*** Opening of Records shown ***

theorem State.winDecide_keeps {s : State} (q : MemReq) (n set : Nat) (h : MemoriesOk s) : MemoriesOk (s.winDecide q n set).2 := by
  unfold State.winDecide
  cases q.win with
  | none => exact h
  | some w => exact State.winRoom_keeps _ _ _ h

theorem State.allocate_keeps {s : State} (q : MemReq) (n set line : Nat) (bytes : Tbl (BitVec 8)) (dirty poison : Bool) (tag : BitVec 8)
    (h : MemoriesOk s) : MemoriesOk (s.allocate q n set line bytes dirty poison tag) := by
  unfold State.allocate
  dsimp only
  exact State.setCistern_keeps _ _ (State.freeWay_keeps _ _ (State.winDecide_keeps _ _ _ h))

theorem State.dropAfter_keeps {s : State} (n line : Nat) (h : MemoriesOk s) : MemoriesOk (s.dropAfter n line) := by
  unfold State.dropAfter
  dsimp only
  split
  · exact h
  · split
    · exact State.setCistern_keeps _ _ h
    · exact State.invalidate_keeps _ _ _ (State.setCistern_keeps _ _ h)

theorem State.fetchLine_keeps {s : State} (q : MemReq) (n set line : Nat) (ecc : Ecc) (h : MemoriesOk s) :
    MemoriesOk (s.fetchLine q n set line ecc) := by
  have h1 := State.hbmJudge_keeps n line ecc h
  unfold State.fetchLine
  generalize s.hbmJudge n line ecc = r at h1 ⊢
  obtain ⟨ue, s1⟩ := r
  dsimp only at h1 ⊢
  split
  · exact State.setCistern_keeps _ _ h1
  · refine State.allocate_keeps _ _ _ _ _ _ _ _ ?_
    split
    · exact State.det_keeps _ (State.setCistern_keeps _ _ h1)
    · exact h1

/-- A read at a cistern, with all it fetches and evicts, keeps the form (R253 to R259). -/
theorem State.cisRead_keeps {s : State} (q : MemReq) (line : Nat) (offs : List Nat) (h : MemoriesOk s) :
    MemoriesOk (s.cisRead q line offs).st := by
  unfold State.cisRead
  split
  · exact h
  · dsimp only
    rename_i n set p _
    have hc : MemoriesOk (s.denies (s.reqTag q.ctx) n line).2 := h.of_same (State.denies_mem ..)
    generalize s.denies (s.reqTag q.ctx) n line = r at hc ⊢
    split
    · exact hc
    · have hw := State.winTest_keeps q n line hc
      generalize r.2.winTest q n line = x at hw ⊢
      obtain ⟨q1, t⟩ := x
      dsimp only at hw ⊢
      have served : MemoriesOk (if t.hits line offs then
          match ((t.sramJudge n line).cistern n).lineOf line with
          | some l => (t.sramJudge n line).setCistern n { (t.sramJudge n line).cistern n with
              lines := touchLine ((t.sramJudge n line).cistern n).lines q1.hint l }
          | none => t.sramJudge n line
        else (t.queueChan n q1.cls line false).fetchLine q1 n set line .ok) := by
        split
        · split
          · exact State.setCistern_keeps _ _ (State.sramJudge_keeps _ _ hw)
          · exact State.sramJudge_keeps _ _ hw
        · exact State.fetchLine_keeps _ _ _ _ _ (State.queueChan_keeps _ _ _ _ hw)
      split
      · exact State.dropAfter_keeps _ _ served
      · exact served

/-- A write at a cistern keeps the form (R253, R258). -/
theorem State.cisWrite_keeps {s : State} (q : MemReq) (line : Nat) (bytes : Tbl (BitVec 8)) (h : MemoriesOk s) :
    MemoriesOk (s.cisWrite q line bytes).st := by
  unfold State.cisWrite
  split
  · exact h
  · dsimp only
    rename_i n set p _
    have hc : MemoriesOk (s.denies (s.reqTag q.ctx) n line).2 := h.of_same (State.denies_mem ..)
    generalize s.denies (s.reqTag q.ctx) n line = r at hc ⊢
    split
    · exact hc
    · have hw := State.winTest_keeps q n line (hc.of_same (State.pageRead_mem r.2 n))
      generalize (r.2.pageRead n).winTest q n line = x at hw ⊢
      obtain ⟨q1, u⟩ := x
      dsimp only at hw ⊢
      have hj : MemoriesOk (if ((u.cistern n).lineOf line).isSome && !(partWords bytes).isEmpty then u.sramJudge n line else u) := by
        split
        · exact State.sramJudge_keeps _ _ hw
        · exact hw
      generalize (if ((u.cistern n).lineOf line).isSome && !(partWords bytes).isEmpty then u.sramJudge n line else u) = v at hj ⊢
      refine State.judgeWaits_keeps _ _ (State.invalidate_keeps _ _ _ ?_)
      have through : ∀ t : State, MemoriesOk t → MemoriesOk (if q1.hint = 3 then
          match (t.cistern n).lineOf line with
          | some l => (t.writeBack l).setCistern n { (t.writeBack l).cistern n with
              lines := ((t.writeBack l).cistern n).lines.map fun (x : CLine) => if x.line = line then { x with dirty := false } else x }
          | none => t
        else t) := by
        intro t ht
        split
        · split
          · exact State.setCistern_keeps _ _ (State.writeBackEcc_keeps _ _ ht)
          · exact ht
        · exact ht
      refine through _ ?_
      split
      · exact State.setCistern_keeps _ _ hj
      · exact State.allocate_keeps _ _ _ _ _ _ _ _ (State.setCistern_keeps _ _ hj)

/-- A write of device bytes keeps the form. -/
theorem State.devWrite_keeps (k : Nat) : ∀ {s : State} (q : MemReq) (dpa : Nat) (bs : List (BitVec 8)), MemoriesOk s →
    MemoriesOk (State.devWrite k s q dpa bs).st := by
  induction k with
  | zero => intro s q dpa bs h; exact h
  | succ k ih =>
    intro s q dpa bs h
    unfold State.devWrite
    cases bs with
    | nil => exact h
    | cons b bs => exact ih _ _ _ (State.cisWrite_keeps _ _ _ h)

/-- A read of device bytes keeps the form. -/
theorem State.devRead_keeps {s : State} (q : MemReq) (dpa n : Nat) (h : MemoriesOk s) : MemoriesOk (s.devRead q dpa n).st := by
  unfold State.devRead
  refine foldl_keeps (fun r : Served => MemoriesOk r.st) _ ?_ _ _ h
  intro r l hr
  exact State.cisRead_keeps q l (offsIn l dpa n) hr

/-- A line the device writes with a tag keeps the form (R386, R389). -/
theorem State.ownLine_keeps {s : State} (tag line : Nat) (bs : Nat → BitVec 8) (h : MemoriesOk s) : MemoriesOk (s.ownLine tag line bs) := by
  have written := State.hbmWrite_wf s line ((List.range 128).map fun o => (o, bs o)) (BitVec.ofNat 8 tag) h.2
  unfold State.ownLine
  dsimp only
  generalize s.hbmWrite line _ _ = m at written ⊢
  split
  · exact ⟨h.1, written⟩
  · exact State.judgeWaits_keeps _ _ (State.invalidate_keeps _ _ _ (State.setCistern_keeps _ _ ⟨h.1, written⟩))

/-- A line the device writes zero (R389) keeps the form. -/
theorem State.zeroLine_keeps {s : State} (tag line : Nat) (h : MemoriesOk s) : MemoriesOk (s.zeroLine tag line) :=
  State.ownLine_keeps tag line _ h

end Sys2Proof.Machine
end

*** Close of Records shown ***

### Aim of the task
Would you set the entries down again, exactly as they were written?

### Task output
theorem State.winDecide_keeps {s : State} (q : MemReq) (n set : Nat) (h : MemoriesOk s) : MemoriesOk (s.winDecide q n set).2 := by
  unfold State.winDecide
  cases q.win with
  | none => exact h
  | some w => exact State.winRoom_keeps _ _ _ h

theorem State.allocate_keeps {s : State} (q : MemReq) (n set line : Nat) (bytes : Tbl (BitVec 8)) (dirty poison : Bool) (tag : BitVec 8)
    (h : MemoriesOk s) : MemoriesOk (s.allocate q n set line bytes dirty poison tag) := by
  unfold State.allocate
  dsimp only
  exact State.setCistern_keeps _ _ (State.freeWay_keeps _ _ (State.winDecide_keeps _ _ _ h))

theorem State.dropAfter_keeps {s : State} (n line : Nat) (h : MemoriesOk s) : MemoriesOk (s.dropAfter n line) := by
  unfold State.dropAfter
  dsimp only
  split
  · exact h
  · split
    · exact State.setCistern_keeps _ _ h
    · exact State.invalidate_keeps _ _ _ (State.setCistern_keeps _ _ h)

theorem State.fetchLine_keeps {s : State} (q : MemReq) (n set line : Nat) (ecc : Ecc) (h : MemoriesOk s) :
    MemoriesOk (s.fetchLine q n set line ecc) := by
  have h1 := State.hbmJudge_keeps n line ecc h
  unfold State.fetchLine
  generalize s.hbmJudge n line ecc = r at h1 ⊢
  obtain ⟨ue, s1⟩ := r
  dsimp only at h1 ⊢
  split
  · exact State.setCistern_keeps _ _ h1
  · refine State.allocate_keeps _ _ _ _ _ _ _ _ ?_
    split
    · exact State.det_keeps _ (State.setCistern_keeps _ _ h1)
    · exact h1

/-- A read at a cistern, with all it fetches and evicts, keeps the form (R253 to R259). -/
theorem State.cisRead_keeps {s : State} (q : MemReq) (line : Nat) (offs : List Nat) (h : MemoriesOk s) :
    MemoriesOk (s.cisRead q line offs).st := by
  unfold State.cisRead
  split
  · exact h
  · dsimp only
    rename_i n set p _
    have hc : MemoriesOk (s.denies (s.reqTag q.ctx) n line).2 := h.of_same (State.denies_mem ..)
    generalize s.denies (s.reqTag q.ctx) n line = r at hc ⊢
    split
    · exact hc
    · have hw := State.winTest_keeps q n line hc
      generalize r.2.winTest q n line = x at hw ⊢
      obtain ⟨q1, t⟩ := x
      dsimp only at hw ⊢
      have served : MemoriesOk (if t.hits line offs then
          match ((t.sramJudge n line).cistern n).lineOf line with
          | some l => (t.sramJudge n line).setCistern n { (t.sramJudge n line).cistern n with
              lines := touchLine ((t.sramJudge n line).cistern n).lines q1.hint l }
          | none => t.sramJudge n line
        else (t.queueChan n q1.cls line false).fetchLine q1 n set line .ok) := by
        split
        · split
          · exact State.setCistern_keeps _ _ (State.sramJudge_keeps _ _ hw)
          · exact State.sramJudge_keeps _ _ hw
        · exact State.fetchLine_keeps _ _ _ _ _ (State.queueChan_keeps _ _ _ _ hw)
      split
      · exact State.dropAfter_keeps _ _ served
      · exact served

/-- A write at a cistern keeps the form (R253, R258). -/
theorem State.cisWrite_keeps {s : State} (q : MemReq) (line : Nat) (bytes : Tbl (BitVec 8)) (h : MemoriesOk s) :
    MemoriesOk (s.cisWrite q line bytes).st := by
  unfold State.cisWrite
  split
  · exact h
  · dsimp only
    rename_i n set p _
    have hc : MemoriesOk (s.denies (s.reqTag q.ctx) n line).2 := h.of_same (State.denies_mem ..)
    generalize s.denies (s.reqTag q.ctx) n line = r at hc ⊢
    split
    · exact hc
    · have hw := State.winTest_keeps q n line (hc.of_same (State.pageRead_mem r.2 n))
      generalize (r.2.pageRead n).winTest q n line = x at hw ⊢
      obtain ⟨q1, u⟩ := x
      dsimp only at hw ⊢
      have hj : MemoriesOk (if ((u.cistern n).lineOf line).isSome && !(partWords bytes).isEmpty then u.sramJudge n line else u) := by
        split
        · exact State.sramJudge_keeps _ _ hw
        · exact hw
      generalize (if ((u.cistern n).lineOf line).isSome && !(partWords bytes).isEmpty then u.sramJudge n line else u) = v at hj ⊢
      refine State.judgeWaits_keeps _ _ (State.invalidate_keeps _ _ _ ?_)
      have through : ∀ t : State, MemoriesOk t → MemoriesOk (if q1.hint = 3 then
          match (t.cistern n).lineOf line with
          | some l => (t.writeBack l).setCistern n { (t.writeBack l).cistern n with
              lines := ((t.writeBack l).cistern n).lines.map fun (x : CLine) => if x.line = line then { x with dirty := false } else x }
          | none => t
        else t) := by
        intro t ht
        split
        · split
          · exact State.setCistern_keeps _ _ (State.writeBackEcc_keeps _ _ ht)
          · exact ht
        · exact ht
      refine through _ ?_
      split
      · exact State.setCistern_keeps _ _ hj
      · exact State.allocate_keeps _ _ _ _ _ _ _ _ (State.setCistern_keeps _ _ hj)

/-- A write of device bytes keeps the form. -/
theorem State.devWrite_keeps (k : Nat) : ∀ {s : State} (q : MemReq) (dpa : Nat) (bs : List (BitVec 8)), MemoriesOk s →
    MemoriesOk (State.devWrite k s q dpa bs).st := by
  induction k with
  | zero => intro s q dpa bs h; exact h
  | succ k ih =>
    intro s q dpa bs h
    unfold State.devWrite
    cases bs with
    | nil => exact h
    | cons b bs => exact ih _ _ _ (State.cisWrite_keeps _ _ _ h)

/-- A read of device bytes keeps the form. -/
theorem State.devRead_keeps {s : State} (q : MemReq) (dpa n : Nat) (h : MemoriesOk s) : MemoriesOk (s.devRead q dpa n).st := by
  unfold State.devRead
  refine foldl_keeps (fun r : Served => MemoriesOk r.st) _ ?_ _ _ h
  intro r l hr
  exact State.cisRead_keeps q l (offsIn l dpa n) hr

/-- A line the device writes with a tag keeps the form (R386, R389). -/
theorem State.ownLine_keeps {s : State} (tag line : Nat) (bs : Nat → BitVec 8) (h : MemoriesOk s) : MemoriesOk (s.ownLine tag line bs) := by
  have written := State.hbmWrite_wf s line ((List.range 128).map fun o => (o, bs o)) (BitVec.ofNat 8 tag) h.2
  unfold State.ownLine
  dsimp only
  generalize s.hbmWrite line _ _ = m at written ⊢
  split
  · exact ⟨h.1, written⟩
  · exact State.judgeWaits_keeps _ _ (State.invalidate_keeps _ _ _ (State.setCistern_keeps _ _ ⟨h.1, written⟩))

/-- A line the device writes zero (R389) keeps the form. -/
theorem State.zeroLine_keeps {s : State} (tag line : Nat) (h : MemoriesOk s) : MemoriesOk (s.zeroLine tag line) :=
  State.ownLine_keeps tag line _ h

end Sys2Proof.Machine
end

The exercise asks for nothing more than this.